» **TASK STATEMENT**
Scan the entries below for the string "hseen" and copy every line where it turns up.

Stored items from a collection:
▽
/-- Where a tree's serialized form continues the bits of a stack, a sub-tree's comes next, and its symbols and
the stack's are all the tree's. -/
theorem stack_next {st : List Frame} {x rest : List Bool} {T : Tree}
    (h : stackBits st ++ x = treeBits T ++ rest) :
    ∃ t y, x = treeBits t ++ y ∧ (treeSyms t ++ stackSyms st).Subperm (treeSyms T) ∧
      (st = [] → t = T) := by
  induction st using List.reverseRecOn generalizing T rest with
  | nil => exact ⟨T, rest, by simpa [stackBits] using h, by simp [stackSyms, List.Subperm.refl], fun _ => rfl⟩
  | append_singleton st f ih =>
    rw [stackBits_snoc, List.append_assoc] at h
    cases T with
    | leaf p w => cases f <;> simp [stackBits, treeBits] at h
    | node A B w =>
      cases f with
      | needFirst =>
        simp only [stackBits, treeBits, List.nil_append, List.cons_append, List.cons.injEq, true_and,
          List.append_assoc] at h
        obtain ⟨t, y, h1, h2, -⟩ := ih h
        refine ⟨t, y, h1, ?_, by simp⟩
        rw [stackSyms_snoc, treeSyms_node]
        simp only [stackSyms, List.append_nil]
        exact h2.trans (List.sublist_append_left _ _).subperm
      | needSecond a =>
        simp only [stackBits, treeBits, List.nil_append, List.cons_append, List.cons.injEq, true_and,
          List.append_assoc] at h
        obtain ⟨hu, h⟩ := treeBits_append_inj h
        obtain ⟨t, y, h1, h2, -⟩ := ih h
        refine ⟨t, y, h1, ?_, by simp⟩
        rw [stackSyms_snoc, treeSyms_node, ← treeSyms_eq_of_unweighted hu]
        simp only [stackSyms, List.append_nil]
        rw [← List.append_assoc]
        exact (List.Subperm.append h2 (List.Subperm.refl _)).trans List.perm_append_comm.subperm

/-! ### A token's effect -/

/-- SEEN and the stack agree (R24 (b)). -/
abbrev hdrOk (h : HdrRead) : Prop := h.seen.Nodup ∧ (stackSyms h.stack).Perm h.seen

theorem symOperand_toNat {f : BitVec 9} (h : f.toNat ≤ 256) : (symOperand f).val = f.toNat :=
  Nat.mod_eq_of_lt (by omega)

theorem leafToken_bits {f : BitVec 9} (h : f.toNat ≤ 256) :
    treeBits (.leaf (symOperand f) 0) = tokenBits (.leaf f) := by
  simp [treeBits, tokenBits, symOperand_toNat h]

/-- Everything a token can do to a header read: it goes on, or the tree is complete, or MalformedHeader,
where no tree stands at these bits. -/
theorem applyToken_cases {t : Token} (ht : ∀ f, t = .leaf f → f.toNat ≤ 256) {h : HdrRead} (hh : hdrOk h)
    (s : State) :
    (∃ h', applyToken t h s = .ok (some h') s ∧ hdrOk h' ∧
      stackBits h'.stack = stackBits h.stack ++ tokenBits t ∧
      (stackUnweighted h.stack → stackUnweighted h'.stack)) ∨
    (∃ T, applyToken t h s = .ok none { s with tree := some T, cur := T, dstate := .walking } ∧
      treeBits T = stackBits h.stack ++ tokenBits t ∧ treeOk T = true ∧
      (stackUnweighted h.stack → unweighted T = T)) ∨
    (applyToken t h s = .raised .malformedHeader s ∧
      ¬ ∃ T rest rest', treeOk T = true ∧ stackBits h.stack ++ (tokenBits t ++ rest) = treeBits T ++ rest') := by
  cases t with
  | node => exact .inl ⟨⟨.needFirst :: h.stack, h.seen⟩, rfl, hh, rfl, fun h => h⟩
  | leaf f =>
    have hf := ht f rfl
    simp only [applyToken, leafToken, if_neg (Nat.not_lt.2 hf)]
    have hnext : ∀ {T : Tree} {rest rest' : List Bool}, treeOk T = true →
        stackBits h.stack ++ (tokenBits (.leaf f) ++ rest) = treeBits T ++ rest' →
        symOperand f ∉ stackSyms h.stack ∧ (h.stack = [] → loneByteLeaf (.leaf (symOperand f) 0) = false) := by
      intro T rest rest' hT he
      rw [treeOk_iff] at hT
      obtain ⟨t, y, h1, h2, h3⟩ := stack_next he
      rw [← leafToken_bits hf] at h1
      have hu := (treeBits_append_inj h1).1
      have hs := treeSyms_eq_of_unweighted hu
      rw [← hs] at h2
      have hnd : ([symOperand f] ++ stackSyms h.stack).Nodup := by
        obtain ⟨l, hl, hsub⟩ := h2
        exact hl.nodup_iff.1 (hT.1.sublist hsub)
      refine ⟨?_, fun hst => ?_⟩
      · simp only [List.singleton_append, List.nodup_cons] at hnd
        exact hnd.1
      · rw [h3 hst] at hu
        have := hT.2
        cases T with
        | leaf p w => simp only [unweighted, Tree.leaf.injEq, and_true] at hu; rw [hu]; exact this
        | node a b w => simp [unweighted] at hu
    by_cases hseen : symOperand f ∈ h.seen
    · refine .inr (.inr ⟨by simp [hseen], ?_⟩)
      rintro ⟨T, rest, rest', hT, he⟩
      exact (hnext hT he).1 (hh.2.mem_iff.2 hseen)
    · rw [if_neg (by simpa using hseen)]
      cases hp : plug (.leaf (symOperand f) 0) h.stack with
      | inl st =>
        obtain ⟨h1, h2, h3⟩ := plug_inl hp
        refine .inl ⟨⟨st, symOperand f :: h.seen⟩, rfl, ⟨List.nodup_cons.2 ⟨hseen, hh.1⟩, ?_⟩, ?_, h3 rfl⟩
        · exact h2.trans (hh.2.cons _)
        · rw [h1, leafToken_bits hf]
      | inr T =>
        obtain ⟨h1, h2, h3, h4⟩ := plug_inr hp
        simp only [finishHeader]
        by_cases hl : loneByteLeaf T = true
        · refine .inr (.inr ⟨by rw [if_pos hl], ?_⟩)
          rintro ⟨T', rest, rest', hT, he⟩
          obtain ⟨hst, rfl⟩ := h4 hl
          rw [(hnext hT he).2 hst] at hl
          cases hl
        · refine .inr (.inl ⟨T, by rw [if_neg hl], by rw [h1, leafToken_bits hf], ?_, h3 rfl⟩)
          rw [treeOk_iff]
          refine ⟨?_, by simpa using hl⟩
          rw [h2.nodup_iff]
          refine List.nodup_cons.2 ⟨fun hm => hseen (hh.2.mem_iff.1 hm), ?_⟩
          exact hh.2.nodup_iff.2 hh.1
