/-- The weighted sum of depths. -/
def weightedDepth (l : List (Nat × Nat)) : Nat := (l.map fun e => e.1 * e.2).sum

/-- The sum of 2^(-depth) (42_tree_build R134). -/
def kraftSum (ds : List Nat) : ℚ := (ds.map fun d => (1 / 2) ^ d).sum

@[simp] theorem weightedDepth_cons (w d : Nat) (l : List (Nat × Nat)) :
    weightedDepth ((w, d) :: l) = w * d + weightedDepth l := rfl

theorem weightedDepth_perm {l l' : List (Nat × Nat)} (hp : l.Perm l') : weightedDepth l = weightedDepth l' :=
  (hp.map _).sum_eq

@[simp] theorem kraftSum_cons (d : Nat) (ds : List Nat) : kraftSum (d :: ds) = (1 / 2) ^ d + kraftSum ds := rfl

theorem kraftSum_perm {ds ds' : List Nat} (hp : ds.Perm ds') : kraftSum ds = kraftSum ds' :=
  (hp.map _).sum_eq

theorem depthCost_eq (d : Nat) (t : Tree) : depthCost d t = weightedDepth (leafDepths d t) := by
  induction t generalizing d with
  | leaf x w => rfl
  | node a b w iha ihb => simp [depthCost, leafDepths, weightedDepth, iha, ihb]

theorem leafDepths_weights (d : Nat) (t : Tree) : (leafDepths d t).map Prod.fst = (leaves t).map Prod.snd := by
  induction t generalizing d with
  | leaf x w => rfl
  | node a b w iha ihb => simp [leaves, leafDepths, iha, ihb]

/-- Kraft's equality for the leaves below a node of depth `d`. -/
theorem kraftSum_leafDepths (d : Nat) (t : Tree) : kraftSum ((leafDepths d t).map Prod.snd) = (1 / 2) ^ d := by
  induction t generalizing d with
  | leaf x w => simp [leafDepths, kraftSum]
  | node a b w iha ihb =>
    have hsplit : kraftSum ((leafDepths d (.node a b w)).map Prod.snd) =
        kraftSum ((leafDepths (d + 1) a).map Prod.snd) + kraftSum ((leafDepths (d + 1) b).map Prod.snd) := by
      simp [leafDepths, kraftSum]
    rw [hsplit, iha, ihb]
    ring

/-- Where internal nodes weigh what their children do, every leaf pays once for each node above it. -/
theorem depthCost_eq_internalWeight {t : Tree} (h : weightsAdd t) (d : Nat) :
    depthCost d t = d * treeWeight t + internalWeight t := by
  induction t generalizing d with
  | leaf x w => exact Nat.mul_comm w d
  | node a b w iha ihb =>
    obtain ⟨hw, ha, hb⟩ := h
    simp only [depthCost, internalWeight, iha ha, ihb hb, treeWeight, hw]
    ring

/-! ### The least weight at the greatest depth -/

/-- Exchanging depths pair by pair gives the least weight `a` the greatest depth, at no cost. -/
theorem exists_sunk (a d : Nat) {l : List (Nat × Nat)} (ha : ∀ e ∈ l, a ≤ e.1) :
    ∃ D l', l'.map Prod.fst = l.map Prod.fst ∧ (D :: l'.map Prod.snd).Perm (d :: l.map Prod.snd) ∧
      (∀ x ∈ l'.map Prod.snd, x ≤ D) ∧ a * D + weightedDepth l' ≤ a * d + weightedDepth l := by
  induction l with
  | nil => exact ⟨d, [], rfl, List.Perm.refl _, by simp, Nat.le_refl _⟩
  | cons e l ih =>
    obtain ⟨w, c⟩ := e
    obtain ⟨haw, hal⟩ := List.forall_mem_cons.1 ha
    obtain ⟨D, l', hw, hp, hmax, hcost⟩ := ih hal
    have hp' : (D :: c :: l'.map Prod.snd).Perm (d :: c :: l.map Prod.snd) :=
      (List.Perm.swap _ _ _).trans ((hp.cons c).trans (List.Perm.swap _ _ _))
    rcases Nat.le_total c D with hle | hle
    · refine ⟨D, (w, c) :: l', by simp [hw], hp', List.forall_mem_cons.2 ⟨hle, hmax⟩, ?_⟩
      simp only [weightedDepth_cons]
      omega
    · refine ⟨c, (w, D) :: l', by simp [hw], (List.Perm.swap _ _ _).trans hp',
        List.forall_mem_cons.2 ⟨hle, fun x hx => (hmax x hx).trans hle⟩, ?_⟩
      have hswap : a * c + w * D ≤ a * D + w * c := mul_add_mul_le_mul_add_mul haw hle
      simp only [weightedDepth_cons]
      omega

/-- The same where the weights are known up to order only. -/
theorem exists_least_deepest {l : List (Nat × Nat)} {a : Nat} {ws : List Nat}
    (hw : (l.map Prod.fst).Perm (a :: ws)) (ha : ∀ w ∈ ws, a ≤ w) :
    ∃ D l', (l'.map Prod.fst).Perm ws ∧ (D :: l'.map Prod.snd).Perm (l.map Prod.snd) ∧
      (∀ x ∈ l'.map Prod.snd, x ≤ D) ∧ a * D + weightedDepth l' ≤ weightedDepth l := by
  obtain ⟨⟨_, d⟩, he, rfl⟩ := List.mem_map.1 (hw.mem_iff.2 List.mem_cons_self)
  have hl := List.perm_cons_erase he
  have hws := ((hl.map Prod.fst).symm.trans hw).cons_inv
  obtain ⟨D, l', hw', hp, hmax, hcost⟩ := exists_sunk _ d fun e he' =>
    ha e.1 (hws.mem_iff.1 (List.mem_map_of_mem he'))
  refine ⟨D, l', hw' ▸ hws, hp.trans (hl.map Prod.snd).symm, hmax, hcost.trans_eq ?_⟩
  rw [weightedDepth_perm hl, weightedDepth_cons]

/-! ### The two least as siblings -/

/-- Depths up to `m` have a Kraft sum with denominator 2^m. -/
theorem kraftSum_eq_div {m : Nat} {ds : List Nat} (h : ∀ d ∈ ds, d ≤ m) :
    kraftSum ds = ((ds.map fun d => 2 ^ (m - d)).sum : Nat) / 2 ^ m := by
  induction ds with
  | nil => simp [kraftSum]
  | cons d ds ih =>
    obtain ⟨hd, hds⟩ := List.forall_mem_cons.1 h
    have hpow : (2 : ℚ) ^ m = 2 ^ (m - d) * 2 ^ d := by rw [← pow_add, Nat.sub_add_cancel hd]
    rw [kraftSum_cons, ih hds, List.map_cons, List.sum_cons, Nat.cast_add, add_div, Nat.cast_pow,
      Nat.cast_ofNat, hpow, one_div_pow]
    field_simp

/-- Kraft's inequality allows two siblings at the second greatest depth `m`: all terms but the one of the
greatest depth are multiples of 2^(-m), so their sum is 1 only if nothing is left for it. -/
theorem kraftSum_siblings {m D : Nat} {ds : List Nat} (hmax : ∀ d ∈ ds, d ≤ m)
    (h : kraftSum (D :: m :: ds) ≤ 1) : ∃ f, m = f + 1 ∧ kraftSum (f :: ds) ≤ 1 := by
  have hds := kraftSum_eq_div hmax
  generalize (ds.map fun d => 2 ^ (m - d)).sum = k at hds
  have hlt : k + 1 < 2 ^ m := by
    have hpos : (0 : ℚ) < (1 / 2) ^ D := by positivity
    have hdiv : ((k + 1 : Nat) : ℚ) / 2 ^ m < 1 := by
      rw [kraftSum_cons, kraftSum_cons, hds, one_div_pow 2 m] at h
      rw [Nat.cast_succ, add_div]
      linarith
    rw [div_lt_one (by positivity)] at hdiv
    exact_mod_cast hdiv
  obtain ⟨f, rfl⟩ : ∃ f, m = f + 1 := Nat.exists_eq_succ_of_ne_zero fun h0 => by simp [h0] at hlt
  have hle : ((k + 2 : Nat) : ℚ) ≤ 2 ^ (f + 1) := by exact_mod_cast hlt
  refine ⟨f, rfl, ?_⟩
  calc kraftSum (f :: ds) = ((k + 2 : Nat) : ℚ) / 2 ^ (f + 1) := by
        rw [kraftSum_cons, hds, one_div_pow, Nat.cast_add, pow_succ]
        push_cast
        field_simp
        ring
    _ ≤ 1 := div_le_one_of_le₀ hle (by positivity)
△
» **ANSWER TO THIS TASK**
    by_cases hseen : symOperand f ∈ h.seen
    · refine .inr (.inr ⟨by simp [hseen], ?_⟩)
      exact (hnext hT he).1 (hh.2.mem_iff.2 hseen)
    · rw [if_neg (by simpa using hseen)]
        refine .inl ⟨⟨st, symOperand f :: h.seen⟩, rfl, ⟨List.nodup_cons.2 ⟨hseen, hh.1⟩, ?_⟩, ?_, h3 rfl⟩
          refine List.nodup_cons.2 ⟨fun hm => hseen (hh.2.mem_iff.1 hm), ?_⟩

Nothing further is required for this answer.